Your goal:
Stopping at the line that holds "o).source = s.source := rfl", repeat the lines below exactly, starting from the very first and including that final line.

Entries provided:

-- ==== Sys2Proof/Laws/State.lean ====
section
/-! SUPPORT. One lemma per field per named update of State, so that no proof unfolds a record update. -/

namespace Sys2Proof.Machine

/-! ### `emit` -/

@[simp] theorem emit_cfg (o : Output) (s : State) : (s.emit o).cfg = s.cfg := rfl
@[simp] theorem emit_st (o : Output) (s : State) : (s.emit o).st = s.st := rfl
@[simp] theorem emit_idx (o : Output) (s : State) : (s.emit o).idx = s.idx := rfl
@[simp] theorem emit_haltCause (o : Output) (s : State) : (s.emit o).haltCause = s.haltCause := rfl
@[simp] theorem emit_appId (o : Output) (s : State) : (s.emit o).appId = s.appId := rfl
@[simp] theorem emit_dlen (o : Output) (s : State) : (s.emit o).dlen = s.dlen := rfl
@[simp] theorem emit_csum (o : Output) (s : State) : (s.emit o).csum = s.csum := rfl
@[simp] theorem emit_cnt (o : Output) (s : State) : (s.emit o).cnt = s.cnt := rfl
@[simp] theorem emit_fcsRx (o : Output) (s : State) : (s.emit o).fcsRx = s.fcsRx := rfl
@[simp] theorem emit_ctr (o : Output) (s : State) : (s.emit o).ctr = s.ctr := rfl
@[simp] theorem emit_pbuf (o : Output) (s : State) : (s.emit o).pbuf = s.pbuf := rfl
@[simp] theorem emit_pktTx (o : Output) (s : State) : (s.emit o).pktTx = s.pktTx := rfl
@[simp] theorem emit_ctrlTx (o : Output) (s : State) : (s.emit o).ctrlTx = s.ctrlTx := rfl
@[simp] theorem emit_mapOut (o : Output) (s : State) : (s.emit o).mapOut = s.mapOut := rfl
@[simp] theorem emit_dirOut (o : Output) (s : State) : (s.emit o).dirOut = s.dirOut := rfl
@[simp] theorem emit_out (o : Output) (s : State) : (s.emit o).out = s.out ++ [o] := rfl
@[simp] theorem emit_pktLog (o : Output) (s : State) : (s.emit o).pktLog = s.pktLog := rfl
@[simp] theorem emit_ctrlLog (o : Output) (s : State) : (s.emit o).ctrlLog = s.ctrlLog := rfl
@[simp] theorem emit_source (o : Output) (s : State) : (s.emit o).source = s.source := rfl
@[simp] theorem emit_stopReq (o : Output) (s : State) : (s.emit o).stopReq = s.stopReq := rfl
@[simp] theorem emit_agenda (o : Output) (s : State) : (s.emit o).agenda = s.agenda := rfl

/-! ### `countOk` -/

@[simp] theorem countOk_cfg (s : State) : (s.countOk).cfg = s.cfg := rfl
@[simp] theorem countOk_st (s : State) : (s.countOk).st = s.st := rfl
@[simp] theorem countOk_idx (s : State) : (s.countOk).idx = s.idx := rfl
@[simp] theorem countOk_haltCause (s : State) : (s.countOk).haltCause = s.haltCause := rfl
@[simp] theorem countOk_appId (s : State) : (s.countOk).appId = s.appId := rfl
@[simp] theorem countOk_dlen (s : State) : (s.countOk).dlen = s.dlen := rfl
@[simp] theorem countOk_csum (s : State) : (s.countOk).csum = s.csum := rfl
@[simp] theorem countOk_cnt (s : State) : (s.countOk).cnt = s.cnt := rfl
@[simp] theorem countOk_fcsRx (s : State) : (s.countOk).fcsRx = s.fcsRx := rfl
@[simp] theorem countOk_ctr (s : State) : (s.countOk).ctr = { s.ctr with nOk := incCounter s.cfg.cntW s.ctr.nOk } := rfl
@[simp] theorem countOk_pbuf (s : State) : (s.countOk).pbuf = s.pbuf := rfl
@[simp] theorem countOk_pktTx (s : State) : (s.countOk).pktTx = s.pktTx := rfl
@[simp] theorem countOk_ctrlTx (s : State) : (s.countOk).ctrlTx = s.ctrlTx := rfl
@[simp] theorem countOk_mapOut (s : State) : (s.countOk).mapOut = s.mapOut := rfl
@[simp] theorem countOk_dirOut (s : State) : (s.countOk).dirOut = s.dirOut := rfl
@[simp] theorem countOk_out (s : State) : (s.countOk).out = s.out := rfl
@[simp] theorem countOk_pktLog (s : State) : (s.countOk).pktLog = s.pktLog := rfl
@[simp] theorem countOk_ctrlLog (s : State) : (s.countOk).ctrlLog = s.ctrlLog := rfl
@[simp] theorem countOk_source (s : State) : (s.countOk).source = s.source := rfl
@[simp] theorem countOk_stopReq (s : State) : (s.countOk).stopReq = s.stopReq := rfl
@[simp] theorem countOk_agenda (s : State) : (s.countOk).agenda = s.agenda := rfl

/-! ### `countErr` -/

@[simp] theorem countErr_cfg (s : State) : (s.countErr).cfg = s.cfg := rfl
@[simp] theorem countErr_st (s : State) : (s.countErr).st = s.st := rfl
@[simp] theorem countErr_idx (s : State) : (s.countErr).idx = s.idx := rfl
@[simp] theorem countErr_haltCause (s : State) : (s.countErr).haltCause = s.haltCause := rfl
@[simp] theorem countErr_appId (s : State) : (s.countErr).appId = s.appId := rfl
@[simp] theorem countErr_dlen (s : State) : (s.countErr).dlen = s.dlen := rfl
@[simp] theorem countErr_csum (s : State) : (s.countErr).csum = s.csum := rfl
@[simp] theorem countErr_cnt (s : State) : (s.countErr).cnt = s.cnt := rfl
@[simp] theorem countErr_fcsRx (s : State) : (s.countErr).fcsRx = s.fcsRx := rfl
@[simp] theorem countErr_ctr (s : State) : (s.countErr).ctr = { s.ctr with nErr := incCounter s.cfg.cntW s.ctr.nErr } := rfl
@[simp] theorem countErr_pbuf (s : State) : (s.countErr).pbuf = s.pbuf := rfl
@[simp] theorem countErr_pktTx (s : State) : (s.countErr).pktTx = s.pktTx := rfl
@[simp] theorem countErr_ctrlTx (s : State) : (s.countErr).ctrlTx = s.ctrlTx := rfl
@[simp] theorem countErr_mapOut (s : State) : (s.countErr).mapOut = s.mapOut := rfl
@[simp] theorem countErr_dirOut (s : State) : (s.countErr).dirOut = s.dirOut := rfl
@[simp] theorem countErr_out (s : State) : (s.countErr).out = s.out := rfl
@[simp] theorem countErr_pktLog (s : State) : (s.countErr).pktLog = s.pktLog := rfl
@[simp] theorem countErr_ctrlLog (s : State) : (s.countErr).ctrlLog = s.ctrlLog := rfl
@[simp] theorem countErr_source (s : State) : (s.countErr).source = s.source := rfl
@[simp] theorem countErr_stopReq (s : State) : (s.countErr).stopReq = s.stopReq := rfl
@[simp] theorem countErr_agenda (s : State) : (s.countErr).agenda = s.agenda := rfl

/-! ### `countCksum` -/

@[simp] theorem countCksum_cfg (s : State) : (s.countCksum).cfg = s.cfg := rfl
@[simp] theorem countCksum_st (s : State) : (s.countCksum).st = s.st := rfl
@[simp] theorem countCksum_idx (s : State) : (s.countCksum).idx = s.idx := rfl
@[simp] theorem countCksum_haltCause (s : State) : (s.countCksum).haltCause = s.haltCause := rfl
@[simp] theorem countCksum_appId (s : State) : (s.countCksum).appId = s.appId := rfl
@[simp] theorem countCksum_dlen (s : State) : (s.countCksum).dlen = s.dlen := rfl
@[simp] theorem countCksum_csum (s : State) : (s.countCksum).csum = s.csum := rfl
@[simp] theorem countCksum_cnt (s : State) : (s.countCksum).cnt = s.cnt := rfl
@[simp] theorem countCksum_fcsRx (s : State) : (s.countCksum).fcsRx = s.fcsRx := rfl
@[simp] theorem countCksum_ctr (s : State) : (s.countCksum).ctr = { s.ctr with nCksum := incCounter s.cfg.cntW s.ctr.nCksum } := rfl
@[simp] theorem countCksum_pbuf (s : State) : (s.countCksum).pbuf = s.pbuf := rfl
@[simp] theorem countCksum_pktTx (s : State) : (s.countCksum).pktTx = s.pktTx := rfl
@[simp] theorem countCksum_ctrlTx (s : State) : (s.countCksum).ctrlTx = s.ctrlTx := rfl
@[simp] theorem countCksum_mapOut (s : State) : (s.countCksum).mapOut = s.mapOut := rfl
@[simp] theorem countCksum_dirOut (s : State) : (s.countCksum).dirOut = s.dirOut := rfl
@[simp] theorem countCksum_out (s : State) : (s.countCksum).out = s.out := rfl
@[simp] theorem countCksum_pktLog (s : State) : (s.countCksum).pktLog = s.pktLog := rfl
@[simp] theorem countCksum_ctrlLog (s : State) : (s.countCksum).ctrlLog = s.ctrlLog := rfl
@[simp] theorem countCksum_source (s : State) : (s.countCksum).source = s.source := rfl
@[simp] theorem countCksum_stopReq (s : State) : (s.countCksum).stopReq = s.stopReq := rfl
@[simp] theorem countCksum_agenda (s : State) : (s.countCksum).agenda = s.agenda := rfl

Written solution:
-- ==== Sys2Proof/Laws/State.lean ====
section
/-! SUPPORT. One lemma per field per named update of State, so that no proof unfolds a record update. -/

namespace Sys2Proof.Machine

/-! ### `emit` -/

@[simp] theorem emit_cfg (o : Output) (s : State) : (s.emit o).cfg = s.cfg := rfl
@[simp] theorem emit_st (o : Output) (s : State) : (s.emit o).st = s.st := rfl
@[simp] theorem emit_idx (o : Output) (s : State) : (s.emit o).idx = s.idx := rfl
@[simp] theorem emit_haltCause (o : Output) (s : State) : (s.emit o).haltCause = s.haltCause := rfl
@[simp] theorem emit_appId (o : Output) (s : State) : (s.emit o).appId = s.appId := rfl
@[simp] theorem emit_dlen (o : Output) (s : State) : (s.emit o).dlen = s.dlen := rfl
@[simp] theorem emit_csum (o : Output) (s : State) : (s.emit o).csum = s.csum := rfl
@[simp] theorem emit_cnt (o : Output) (s : State) : (s.emit o).cnt = s.cnt := rfl
@[simp] theorem emit_fcsRx (o : Output) (s : State) : (s.emit o).fcsRx = s.fcsRx := rfl
@[simp] theorem emit_ctr (o : Output) (s : State) : (s.emit o).ctr = s.ctr := rfl
@[simp] theorem emit_pbuf (o : Output) (s : State) : (s.emit o).pbuf = s.pbuf := rfl
@[simp] theorem emit_pktTx (o : Output) (s : State) : (s.emit o).pktTx = s.pktTx := rfl
@[simp] theorem emit_ctrlTx (o : Output) (s : State) : (s.emit o).ctrlTx = s.ctrlTx := rfl
@[simp] theorem emit_mapOut (o : Output) (s : State) : (s.emit o).mapOut = s.mapOut := rfl
@[simp] theorem emit_dirOut (o : Output) (s : State) : (s.emit o).dirOut = s.dirOut := rfl
@[simp] theorem emit_out (o : Output) (s : State) : (s.emit o).out = s.out ++ [o] := rfl
@[simp] theorem emit_pktLog (o : Output) (s : State) : (s.emit o).pktLog = s.pktLog := rfl
@[simp] theorem emit_ctrlLog (o : Output) (s : State) : (s.emit o).ctrlLog = s.ctrlLog := rfl
@[simp] theorem emit_source (o : Output) (s : State) : (s.emit o).source = s.source := rfl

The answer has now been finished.